Un ralentissement continu de l’activité
« Le secteur manufacturier est particulièrement sensible au choc extérieur »
L’activité thaïlandaise a substantiellement ralenti depuis un an, avec un taux de croissance passant de 4,8% en glissement annuel (GA) début 2018 à 2,3% au deuxième trimestre 2019, soit son plus faible niveau depuis 5 ans. La production manufacturière, en déclin tendanciel (avec un plus haut début 2018 à 6%) se contracte de -4,7% en septembre. Le secteur manufacturier est particulièrement sensible au choc extérieur du fait de la forte ouverture commerciale du pays. Les exportations, représentant 67% du PIB en 2018, sont pénalisées par la faiblesse de la demande extérieure et les tensions commerciales entre les Etats-Unis et la Chine. Alors que leur croissance atteignait jusqu’à 18% en 2018, les exportations se contractent de -1,5% en GA en septembre (après -2,1% en août) en lien avec la faiblesse des principaux partenaires commerciaux (la Chine, les Etats-Unis et le Japon représentant respectivement 12%, 11% et 10% des exportations totales en 2018). Simultanément, les importations sont en chute lourde et s’inscrivent en contraction à -4,5% en septembre (contre 25% en avril 2018). Ainsi, la détérioration extérieure devrait continuer à se transmettre à la demande intérieure et à l’emploi. Les ventes au détail sont en baisse tendancielle, passant de 20% en GA en octobre 2018 à -3% en septembre 2019, tandis que les conditions du marché du travail se détériorent davantage avec le ralentissement des salaires à 0,3% en GA en septembre, notamment dans le secteur manufacturier, où ils sont négatifs (-2%). En outre, la consommation privée est pénalisée par la dette élevée des ménages (75% du PIB). Même si la croissance du PIB pourrait légèrement augmenter au troisième trimestre, les perspectives de croissance ne sont pas favorables. Elles devraient prochainement être revues à la baisse, alors que la banque de Thaïlande (BoT) prévoit 2,8% de croissance en 2019 et 3,3% 2020. Au total, à court terme, la Thaïlande devrait être nettement en dessous de sa croissance potentielle (estimée à 3,5%-4% par le Fonds Monétaire International) en raison d’un environnement régional et international difficile. Toutefois, à moyen terme, le pays devrait retourner vers son potentiel grâce à l’investissement (relocalisation de productions et projets d’infrastructures) et aux mesures de soutiens en cours.
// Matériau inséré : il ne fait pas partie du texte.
-- ==== Sys2Proof/Syntax.lean ====
section
/-! DEFINITION. The 18 operations of spec/opcode_table.json as syntax. -/

namespace Sys2Proof

/-- One constructor per row of the opcode table: the nine host commands (format C), the two operations of the
timer (format T), and the seven arms of the completion handler (format X). -/
inductive Instr where
  /-- INIT, 41_transport_control.md R70. -/
  | init
  /-- DETECT_PRESENCE, 42_presence.md R80. -/
  | detectPresence
  /-- GET_PRESENCE, 41_transport_control.md R72. -/
  | getPresence
  /-- WRITE_BIT b, 43_bit_ops.md R90. -/
  | writeBit (b : Bit)
  /-- READ_BIT, 43_bit_ops.md R91. -/
  | readBit
  /-- WRITE_BYTE v, 44_byte_ops.md R100. -/
  | writeByte (v : Byte)
  /-- START_READ_BYTE, 44_byte_ops.md R101. -/
  | startReadByte
  /-- IS_IDLE, 41_transport_control.md R71. -/
  | isIdle
  /-- GET_LAST_BYTE, 41_transport_control.md R73. -/
  | getLastByte
  /-- ARM n, 40_timer.md R60. -/
  | arm (n : Ticks)
  /-- STOP, 40_timer.md R61. -/
  | stop
  /-- EXP.IDLE, 60_exceptions.md R144. -/
  | expIdle
  /-- EXP.PDL, 42_presence.md R81. -/
  | expPdl
  /-- EXP.PS, 42_presence.md R82. -/
  | expPs
  /-- EXP.PR, 42_presence.md R83. -/
  | expPr
  /-- EXP.W0R, 44_byte_ops.md R102. -/
  | expW0r
  /-- EXP.W1R, 44_byte_ops.md R102. -/
  | expW1r
  /-- EXP.RR, 44_byte_ops.md R103. -/
  | expRr
deriving DecidableEq, Repr

end Sys2Proof
end

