-- ==== Sys2Proof/Machine/ByteTransfer.lean ====
section
/-! DEFINITION. Byte transfer and the recovery arms of the handler (spec/44_byte_ops.md). -/

namespace Sys2Proof.Machine

/-- WRITE_BYTE v (44_byte_ops.md R100). -/
def execWriteByte (v : Byte) (s : State) : Result :=
  let s := s.onBlock fun k => { k with val := v, rem := 7, dir := .write }
  .next (respond 0x00 (writeBitBody (nextBit s.block.val) s))

/-- START_READ_BYTE (44_byte_ops.md R101); the level `do READ_BIT()` returns is discarded. -/
def execStartReadByte (s : State) : Result :=
  let s := s.onBlock fun k => { k with val := 0x00, rem := 7, dir := .read }
  .next (respond 0x00 (readBitBody s).2)

/-- EXP.W0R (44_byte_ops.md R102). -/
def execExpW0r (s : State) : Result := .next (writeRecoveryArm (enterHandler s))

/-- EXP.W1R (44_byte_ops.md R102). -/
def execExpW1r (s : State) : Result := .next (writeRecoveryArm (enterHandler s))

/-- EXP.RR (44_byte_ops.md R103). -/
def execExpRr (s : State) : Result := .next (readRecoveryArm (enterHandler s))

end Sys2Proof.Machine
end

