-- ==== Sys2Proof/Machine/Control.lean ====
section
/-! DEFINITION. Control and status commands (spec/41_transport_control.md), and the handler's arm for `Idle`. -/

namespace Sys2Proof.Machine

/-- INIT (41_transport_control.md R70). -/
def execInit (s : State) : Result :=
  let s := timerStop s
  let s := release s
  let s := s.onBlock fun k =>
    { k with bs := .idle, last := .notReady, val := 0x00, rem := 0, dir := .write }
  .next (respond 0x00 s)

/-- IS_IDLE (41_transport_control.md R71). -/
def execIsIdle (s : State) : Result := .next (respond (boolResponse (s.block.bs == .idle)) s)

/-- GET_PRESENCE (41_transport_control.md R72). -/
def execGetPresence (s : State) : Result :=
  let r := boolResponse (presenceAnswer Config.presenceOkAliasesBit0 s.block.last)
  .next (respond r (s.onBlock fun k => { k with last := .notReady }))

/-- GET_LAST_BYTE (41_transport_control.md R73). -/
def execGetLastByte (s : State) : Result := .next (respond s.block.val s)

/-- EXP.IDLE: nothing beyond the entry of the handler (60_exceptions.md R144). -/
def execExpIdle (s : State) : Result := .next (enterHandler s)

end Sys2Proof.Machine
end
La politique monétaire en soutien premier
« Un nouvel assouplissement monétaire potentiel à venir »
L’inflation est très faible à 0,1% en GA en octobre, nettement en dessous de la cible (1-4%) de la BoT, en raison des prix de l’énergie et du ralentissement de l’activité. Parallèlement, les prix à la production se maintiennent en territoire négatif à -1,9% en septembre. Les perspectives restent faibles (autour de 1% en 2019 et 2020) en lien avec la croissance anémiée, le marché du travail dégradé et le taux de change apprécié. Dans ce contexte assombri, les taux d’intérêt directeurs ont été réduits à 1,25% à la suite des baisses de 25 points du 6 novembre et du 8 août 2019. En l’absence de pressions inflationnistes et avec une activité en nette baisse, un nouvel assouplissement monétaire pourrait survenir en 2020. Cependant, comme en témoignent les 2 votes dissidents (sur 7) du comité de politique monétaire, une approche plus attentiste de la BoT devrait répondre aux motifs de stabilité financière en raison d’une dette des ménages élevée et de marges de manœuvres monétaires plus réduites. Parallèlement, la politique budgétaire pourrait être contrainte et retardée du fait de l’incertitude politique. Malgré des capacités élevées, associées à une dette publique relativement contenue à 42% du PIB, loin des limites constitutionnelles de 60% du PIB, les stimuli budgétaires (autour de 2,5% du PIB) devraient intervenir dans la seconde moitié de 2020.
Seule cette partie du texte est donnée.